The lines you return must be all those in the data that hold the string "rows".

—————

/-! Matrix banks (07_matrix.md). -/

/-- What each matrix instruction but the products does at its start, and what every one does at its end. That `MUNSTAT` of a free region costs nothing is
the model's choice (DESIGN CHOICE, log 79). -/
def Obligations.MatrixEvents : Prop :=
  ∀ (s : State) (x id : Nat) (o : MxOp), x < 768 →
    let l := s.tile x
    let g := o.ra.toNat % 8
    let r := l.region g
    let paid (u : State) (cost : Nat) : Prop := (u.die (dieOf x)).reserve = (s.die (dieOf x)).reserve - cost
    (o.kind = .macc → s.MxTurn x id o (r.nb * 20) →
      let n := o.ra.toNat / 8 % 2 == 1
      let op := o.ra.toNat / 16 % 4
      (r.st ≠ .ready ∨ op = 3 → ∃ u, exec (.mxStart x id) s = .next u ∧ paid u (if r.st = .free then 0 else r.nb * 20) ∧ (u.tile x).regions = l.regions ∧ (u.tile x).sp = l.sp ∧
        s.MxStarted u x id fun o' => o'.status = 10 ∧ o'.gd = 10) ∧
      (r.st = .ready → op ≠ 3 → ∃ u, exec (.mxStart x id) s = .next u ∧ paid u (r.nb * 20) ∧ (u.tile x).sp = l.sp ∧
        (u.tile x).region g = { r with act := if op = 0 then r.act else n, acc0 := if op ≠ 1 ∧ n = false then {} else r.acc0,
                                       acc1 := if op ≠ 1 ∧ n = true then {} else r.acc1 } ∧
        (∀ j, j ≠ g → (u.tile x).region j = l.region j) ∧ s.MxStarted u x id fun o' => o'.status = 0 ∧ o'.gd = 0)) ∧
    (o.kind = .mstatus → s.MxTurn x id o 0 → r.st ≠ .claimed → ∃ u, exec (.mxStart x id) s = .next u ∧ (u.tile x).regions = l.regions ∧
      (u.tile x).sp = l.sp ∧ s.MxStarted u x id fun o' => o'.status = 0 ∧
        o'.gd = if r.st = .free then 0 else wrapN (r.erow * 2 ^ 40 + r.ebank * 2 ^ 33 + r.lstat * 2 ^ 29 + (if r.pe then 2 ^ 28 else 0) +
          (if r.act then 2 ^ 27 else 0) + r.sparse * 2 ^ 25 + r.wfmt * 2 ^ 20 + (r.nb - 1) * 2 ^ 15 + (r.kb - 1) * 2 ^ 11 + r.b0 * 2 ^ 4 +
          (if r.st = .failed then 2 else 1))) ∧
    (o.kind = .munstat →
      (r.st = .free → s.MxTurn x id o 0 → ∃ u, exec (.mxStart x id) s = .next u ∧ (u.tile x).regions = l.regions ∧ (u.tile x).sp = l.sp ∧
        (u.tile x).full = l.full ∧ s.MxStarted u x id fun o' => o'.status = 10 ∧ o'.gd = 10) ∧
      (r.st ≠ .free → s.MxTurn x id o (r.kb * r.nb * 320) → ∃ u, exec (.mxStart x id) s = .next u ∧ paid u (r.kb * r.nb * 320) ∧ (u.tile x).sp = l.sp ∧
        (u.tile x).region g = { r with acc0 := {}, acc1 := {}, index := [], badLines := [] } ∧
        (∀ a, a < 2 ^ 20 → (u.tile x).isFull a = (l.isFull a && !(decide (r.b0 ≤ a / 8192) && decide (a / 8192 < r.b0 + r.kb * r.nb)))) ∧
        s.MxStarted u x id fun o' => o'.status = 0 ∧ o'.gd = 0)) ∧
    (o.kind = .mstat → l.bad = [] → s.MxTurn x id o (r.kb * r.nb * 320) →
      let tab := o.rb.toNat % 2 ^ 20
      let keep := if r.sparse = 1 then 8 else if r.sparse = 2 then 4 else 2
      let rows := if r.sparse = 1 then 128 else if r.sparse = 2 then 96 else 64
      let nib (b i : Nat) : Nat := (l.sp.read (tab + 64 * b + i / 2)).toNat / 16 ^ (i % 2) % 16
      let rises := ∀ b i, b < r.kb * r.nb → i < rows → i % keep ≠ 0 → nib b (i - 1) < nib b i
      let fresh : Region := { st := .ready, b0 := r.b0, kb := r.kb, nb := r.nb, wfmt := r.wfmt, sparse := r.sparse }
      (r.sparse = 0 → ∃ u, exec (.mxStart x id) s = .next u ∧ paid u (r.kb * r.nb * 320) ∧ (u.tile x).sp = l.sp ∧ (u.tile x).region g = fresh ∧
        s.MxStarted u x id fun o' => o'.status = 0 ∧ o'.gd = 0) ∧
      (r.sparse ∈ [1, 2, 3] → l.statIn tab (64 * (r.kb * r.nb)) = none → rises → ∃ u, exec (.mxStart x id) s = .next u ∧ (u.tile x).sp = l.sp ∧
        { (u.tile x).region g with index := [] } = fresh ∧
        (∀ b i, b < r.kb * r.nb → i < rows → (((u.tile x).region g).index.getD b []).getD i 0 = 16 * (i / keep) + nib b i) ∧
        s.MxStarted u x id fun o' => o'.status = 0 ∧ o'.gd = 0) ∧
      (r.sparse ∈ [1, 2, 3] → l.statIn tab (64 * (r.kb * r.nb)) = none → ¬ rises → ∃ u, exec (.mxStart x id) s = .next u ∧
        (u.tile x).region g = { fresh with st := .failed } ∧ s.MxStarted u x id fun o' => o'.status = 10 ∧ o'.gd = 10)) ∧
    (∀ q th, s.stopped = false → l.mxq.find? (fun o => o.id == id) = some o → o.started = true → o.due ≤ s.cycleOf x → l.sp.wf → o.region < 8 →
      s.thr x q = some th → l.slotOf o.cid = some q → th.cid = o.cid → th.spec = none → th.wait ≠ .tuple id →
      let rg := l.region o.region
      let left (u : State) : Prop := (u.tile x).mxq = l.mxq.filter (fun o => o.id != id) ∧
        (u.tile x).region o.region = if o.kind = .munstat ∧ o.status = 0 then {} else if o.status ≠ 0 ∧ rg.st ≠ .free then { rg with lstat := o.status } else rg
      (o.kind ∈ [.mstat, .munstat, .macc, .mstatus] → ∃ u, exec (.mxComplete x id) s = .next u ∧ left u ∧ (u.tile x).sp = l.sp ∧
        u.thr x q = some (th.land id o.rd o.gd)) ∧
      (∀ cw tag, o.kind ∈ [.mma, .mrd, .mrdv] → (∀ w, w < 4 → (l.win w).queue = [] ∧ (l.win w).busy = none) → o.cw = some (cw, tag) → l.bad = [] →
        l.stat (bankOf (o.ra.toNat % 2 ^ 20 + 0x30)) = false → l.stat (bankOf cw) = false → th.wait ≠ .fe (cw / 8 * 8) true →
        ∃ u, exec (.mxComplete x id) s = .next u ∧ left u ∧ (u.tile x).isFull cw = true ∧
          u.thr x q = some ({ th with fflags := th.fflags ||| o.flags }.land id 0 0) ∧
          ∀ k, (u.tile x).sp.read k =
            if cw ≤ k ∧ k < cw + 8 then BitVec.ofNat 8 ((tag.toNat * 65536 + o.status) / 256 ^ (k - cw))
            else if o.ra.toNat % 2 ^ 20 + 0x30 ≤ k ∧ k < o.ra.toNat % 2 ^ 20 + 0x38 then
              BitVec.ofNat 8 (o.gd.toNat / 256 ^ (k - (o.ra.toNat % 2 ^ 20 + 0x30)))
            else l.sp.read k))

—————

Task result:
      let rows := if r.sparse = 1 then 128 else if r.sparse = 2 then 96 else 64
      let rises := ∀ b i, b < r.kb * r.nb → i < rows → i % keep ≠ 0 → nib b (i - 1) < nib b i
        (∀ b i, b < r.kb * r.nb → i < rows → (((u.tile x).region g).index.getD b []).getD i 0 = 16 * (i / keep) + nib b i) ∧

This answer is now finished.